Write out only the final part of the records below. It begins with the line that contains "let t := placed.foldl" and ends with the last line.

- _Information provided_:
--------

-- ==== Sys2Proof/Machine/Context.lean ====
section
/-! DEFINITION. The context commands and RESUME, the deferred reports, the watchdog and BKPT (R292, R309, R315, R321-R329). -/

namespace Sys2Proof.Machine

/-! ### CTXCMD (R321, R327) -/

/-- The cores that a command names (R327). -/
def State.cmdCores (s : State) (ctx : Nat) (all : Bool) (core : Nat) : List Nat := if all then s.coresOf ctx else [core]

/-- A refused command sets ERR and changes nothing (R327). -/
def State.ctxErr (s : State) (ctx : Nat) : State := s.modCtx ctx fun c => { c with resErr := true }

/-- The context's state on a core changes. -/
def State.setStateOn (s : State) (ctx core : Nat) (x : CtxState) : State :=
  s.setCtxCore ctx core { s.ctxCore ctx core with state := x }

/-- Issue of a context stops on a core where it runs, and the loops of its groups there are to stop at their next boundary, even where RUN comes
first (R222, R328). -/
def State.stopIssue (s : State) (ctx core : Nat) (x : CtxState) : State :=
  let s := if s.stateOn ctx core == .running then
      { s with groups := s.groups.map fun p => (p.1, if p.1 / 64 == core && p.2.live && p.2.ctx == ctx then p.2.haltLoop else p.2) }
    else s
  s.setStateOn ctx core x

/-- An accepted command: CTXRES follows its progress to the state `goal` on the cores that it names (R321, R327). -/
def State.ctxOk (s : State) (ctx : Nat) (all : Bool) (core : Nat) (cores : List Nat) (goal : CtxState) : State :=
  (s.modCtx ctx fun c => { c with
    resErr := false, resCore := core, resAll := all, resGoal := some goal, resCores := cores, resDone := false }).noteDone ctx

/-- A command that moves the context on every core it names from one of the states `from_` to `next` (R327). `cores` are the
cores that it names. -/
def State.ctxMove (s : State) (ctx : Nat) (all : Bool) (core : Nat) (cores : List Nat) (from_ : List CtxState) (next goal : CtxState) :
    State :=
  if cores.isEmpty || cores.any fun k => !(from_.contains (s.stateOn ctx k)) then s.ctxErr ctx
  else (cores.foldl (fun s k => s.stopIssue ctx k next) s).ctxOk ctx all core cores goal

/-- QUERY is done at once, since it names no state to reach, and reports the state of its core, with ERR when the context is absent there (R327). -/
def execQuery (ctx : Nat) (all : Bool) (core : Nat) (s : State) : Out :=
  let s := s.ctxOk ctx all core [] .absent
  .next (if !all && s.stateOn ctx core == .absent then s.ctxErr ctx else s)

/-- PREEMPT (R328). -/
def execPreempt (ctx : Nat) (all : Bool) (core : Nat) (s : State) : Out :=
  .next (s.ctxMove ctx all core (s.cmdCores ctx all core) [.running] .preempted .preempted)

/-- HALT, which fires the snapshot trigger of R340. -/
def execHalt (ctx : Nat) (all : Bool) (core : Nat) (s : State) : Out :=
  let s := s.ctxMove ctx all core (s.cmdCores ctx all core) [.running, .preempted] .halted .halted
  .next (if (s.ctx ctx).resErr then s else s.snapFire 12 false)

/-- RUN. -/
def execRun (ctx : Nat) (all : Bool) (core : Nat) (s : State) : Out :=
  .next (s.ctxMove ctx all core (s.cmdCores ctx all core) [.preempted, .halted] .running .running)

/-- The cores on which the units of the cluster sets of a context's units on some cores stand, for placed or for evicted
units (R330). -/
def State.setCores (s : State) (ctx : Nat) (away : Bool) (cores : List Nat) : List Nat :=
  let mine := (s.units.filter fun p => p.2.ctx == ctx && !p.2.ended && p.2.away == away).map (·.2)
  let sets := (mine.filter fun u => cores.contains u.core).filterMap (·.set)
  (cores ++ ((mine.filter fun u => u.set.any sets.contains).map (·.core))).eraseDups

/-- The named cores with those that their cluster sets bring in, to the last (R330). -/
def State.linkedCores (s : State) (ctx : Nat) (away : Bool) (cores : List Nat) : List Nat :=
  (List.range 8).foldl (fun cs _ => s.setCores ctx away cs) cores

/-- EVICT. -/
def execEvict (ctx : Nat) (all : Bool) (core : Nat) (s : State) : Out :=
  .next (s.ctxMove ctx all core (s.linkedCores ctx false (s.cmdCores ctx all core)) [.running, .preempted, .halted]
    .evicting .evicted)

/-- RESTORE; the units of a cluster set come back together (R330, R338, log 32). -/
def execRestore (ctx : Nat) (all : Bool) (core : Nat) (s : State) : Out :=
  .next (s.ctxMove ctx all core (s.linkedCores ctx true (s.cmdCores ctx all core)) [.evicted] .restoring .running)

/-- BKPT: the context halts on every core when its debugger is armed (R292, R327). -/
def execBkpt (_code : BitVec 8) (s : State) : Out :=
  let ctx := s.curGroup.ctx
  let s := s.advance
  if !(s.ctx ctx).arm then .next s
  else
    let cores := (s.coresOf ctx).filter fun k => s.stateOn ctx k == .running || s.stateOn ctx k == .preempted
    .next ((cores.foldl (fun s k => s.stopIssue ctx k .halted) s).snapFire 12 false)

/-! ### RESUME (R322-R326) -/

/-- The fields of a RESUME command (R322). -/
structure ResumeCmd where
  act   : Nat
  tv    : Bool
  tdie  : Nat
  core  : Nat
  slot  : Nat
  frame : Nat
  token : Word
deriving DecidableEq, Repr

/-- The fields of a command word; none when it breaks R322. -/
def resumeOf (cmd : DWord) : Option ResumeCmd :=
  let n := cmd.toNat
  if bitsNat n 63 60 == 1 && bitsNat n 59 58 != 3 && bitsNat n 37 32 == 0 then
    some ⟨bitsNat n 59 58, bitNat n 57, bitsNat n 56 55, bitsNat n 54 47, bitsNat n 46 41, bitsNat n 40 38, BitVec.ofNat 32 n⟩
  else none

/-- A refused RESUME sets ERR and changes nothing else (R323). -/
def State.fltErr (s : State) (ctx : Nat) : State := s.modCtx ctx fun c => { c with fltErr := true }

/-- The split awaits RESUME and its record is not LEASE (R323). -/
def Split.awaitsResume (sp : Split) : Bool := sp.status == .parked && sp.record.kind != .lease

/-- A split that holds an accepted RESUME. -/
def Split.hold (sp : Split) (r : ResumeCmd) : Split :=
  { sp with status := .resumePending, resume := some ⟨r.act, r.tv && r.act == 0, r.tdie, r.token⟩ }

/-- An accepted RESUME is applied (R320, R323). -/
def State.applyResume (s : State) (ag : Agent) (act : Nat) (tv : Bool) : State :=
  let r := (s.splitOf ag).record
  s.resolve ag act r.mask (if act == 0 && !tv then some ⟨r.kind, r.cause, r.vaddr⟩ else none)

/-- RESUME for a group in its slot: a retry with a token, or where the context does not run, is held (R323, R324). -/
def State.resumeHere (s : State) (ag : Agent) (r : ResumeCmd) : State :=
  if r.act == 0 && (r.tv || s.stateOn (s.groupOf ag).ctx ag.core != .running) then s.modSplit ag fun sp => sp.hold r
  else s.applyResume ag r.act r.tv

/-- RESUME for a group of an evicted context: it is stored in the image (R323, R336). -/
def State.resumeSaved (s : State) (ctx : Nat) (ag : Agent) (g : Group) (r : ResumeCmd) : State :=
  let c := s.ctxCore ctx ag.core
  (s.setCtxCore ctx ag.core { c with saved := Tab.put c.saved ag.slot (g.setSplit ag.split ((g.split ag.split).hold r)) }).resave s
    ctx ag.core ag.slot []

/-- A write of FLTCMD: a RESUME for a context (R322, R323). -/
def State.resume (s : State) (ctx : Nat) (cmd : DWord) : State :=
  match resumeOf cmd with
  | none => s.fltErr ctx
  | some r =>
      let ag : Agent := ⟨r.core, r.slot, r.frame⟩
      let g := s.groupOf ag
      let ok := s.modCtx ctx fun c => { c with fltErr := false }
      if g.live && g.ctx == ctx then
        if (g.split r.frame).awaitsResume then ok.resumeHere ag r else s.fltErr ctx
      else
        match (s.ctxCore ctx r.core).saved.find? fun p => p.1 == r.slot with
        | some (_, h) => if (h.split r.frame).awaitsResume then ok.resumeSaved ctx ag h r else s.fltErr ctx
        | none => s.fltErr ctx

/-- A RESUME whose ACT is `act`; a command with another ACT is not this step. -/
def State.resumeAct (s : State) (ctx act : Nat) (cmd : DWord) : State :=
  if bitsNat cmd.toNat 59 58 == act then s.resume ctx cmd else s

/-- RESUME_RETRY. -/
def execResumeRetry (ctx : Nat) (cmd : DWord) (s : State) : Out := .next (s.resumeAct ctx 0 cmd)

/-- RESUME_SKIP. -/
def execResumeSkip (ctx : Nat) (cmd : DWord) (s : State) : Out := .next (s.resumeAct ctx 1 cmd)

/-- RESUME_END. -/
def execResumeEnd (ctx : Nat) (cmd : DWord) (s : State) : Out := .next (s.resumeAct ctx 2 cmd)

/-- A held RESUME may be applied: the context runs, and the token has been acknowledged (R324). -/
def State.resumeReady (s : State) (ag : Agent) (h : HeldResume) : Bool :=
  s.stateOn (s.groupOf ag).ctx ag.core == .running
  && (h.act != 0 || !h.tv || acked (s.die (s.ownDie h.tdie)).mtack h.token)

/-- RESUME_REPLAY. -/
def execResumeReplay (ag : Agent) (s : State) : Out :=
  let sp := s.splitOf ag
  match sp.status, sp.resume with
  | .resumePending, some h =>
    if (s.groupOf ag).live && s.resumeReady ag h then .next (s.applyResume ag h.act h.tv) else hold s
  | _, _ => hold s

/-! ### Deferred reports and the watchdog (R309, R315) -/

/-- DEFERRED_FAULT_REPORT: the reports of the first word that waited for the split's record are made. -/
def execDeferredFaultReport (ag : Agent) (s : State) : Out :=
  let sp := s.splitOf ag
  match sp.held with
  | h :: _ =>
    if (s.groupOf ag).live && !(s.groupOf ag).disc && (sp.status == .running || sp.status == .exiting) then
      .next ((s.setSplitOf ag { sp with held := sp.held.filter fun x => x.entry.wid != h.entry.wid }).faultHere h.entry
        (sp.held.filter fun x => x.entry.wid == h.entry.wid))
    else hold s
  | [] => hold s

/-- A split awaits the driver. -/
def Split.onDriver (sp : Split) : Bool := sp.status == .parked || sp.status == .resumePending

/-- The context waits on the driver, so its watchdog does not count (R309). -/
def State.awaitingResume (s : State) (ctx : Nat) : Bool :=
  ((s.splitsOfCtx ctx).any fun p => p.2.onDriver)
  || (s.ctxCores.filter fun p => p.1 / 256 == ctx).any fun p =>
      p.2.saved.any fun q => q.2.live8.any fun n => (q.2.split n).onDriver

/-- The split faults with WATCHDOG at its next word: its oldest queued lane word, or its next scalar word (R309, R37). -/
def State.watchdogFault (s : State) (ag : Agent) : State :=
  let sp := s.splitOf ag
  let f : Fail := ⟨.watchdog, .none, 0⟩
  if sp.status != .running && sp.status != .exiting then s
  else
  match sp.queue with
  | e :: _ =>
    if sp.drain.isSome then s.finishDrain ag true else s.park ag ⟨sp.mask, f, e.lpc, false, false, true, [], repeats sp.lastTry f⟩
  | [] =>
    if sp.drain.isSome then s.finishDrain ag true
    else if sp.status == .exiting then s
    else s.park ag ⟨sp.mask, f, sp.lpc, true, false, false, [], repeats sp.lastTry f⟩

/-- Every split of a group that an eviction has saved faults in its image (R309, R336). -/
def State.watchdogSaved (s : State) (ctx core slot : Nat) (g : Group) : State :=
  (s.inSave ctx core slot g fun s => g.live8.foldl (fun s n => s.watchdogFault ⟨core, slot, n⟩) s).resave s ctx core slot []

/-- The groups that evictions of a context have saved: core, slot and group. A discarded group has no split until it restarts. -/
def State.savedGroups (s : State) (ctx : Nat) : List (Nat × Nat × Group) :=
  (below Config.coresPerPackage fun k => !(s.ctxCore ctx k).saved.isEmpty).flatMap fun k =>
    ((s.ctxCore ctx k).saved.filter fun p => Tab.has (s.ctxCore ctx k).rowOff p.1).map fun p => (k, p.1, p.2)

/-- WATCHDOG_EXPIRY: the count of a context reaches WDINT (log 7); every split faults that is neither parked nor in trap mode, in its slot
or in a save (log 54). -/
def execWatchdogExpiry (ctx : Nat) (s : State) : Out :=
  let placed := s.splitsOfCtx ctx
  if (s.ctx ctx).wdint == 0 || s.awaitingResume ctx || !(placed.any fun p => s.stateOn ctx p.1.core == .running) then hold s
  else
    let t := placed.foldl (fun s p => s.watchdogFault p.1) s
    .next ((s.savedGroups ctx).foldl (fun s p => s.watchdogSaved ctx p.1 p.2.1 p.2.2) t)

end Sys2Proof.Machine
end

--------

- _The answer_:
    let t := placed.foldl (fun s p => s.watchdogFault p.1) s
    .next ((s.savedGroups ctx).foldl (fun s p => s.watchdogSaved ctx p.1 p.2.1 p.2.2) t)

end Sys2Proof.Machine
end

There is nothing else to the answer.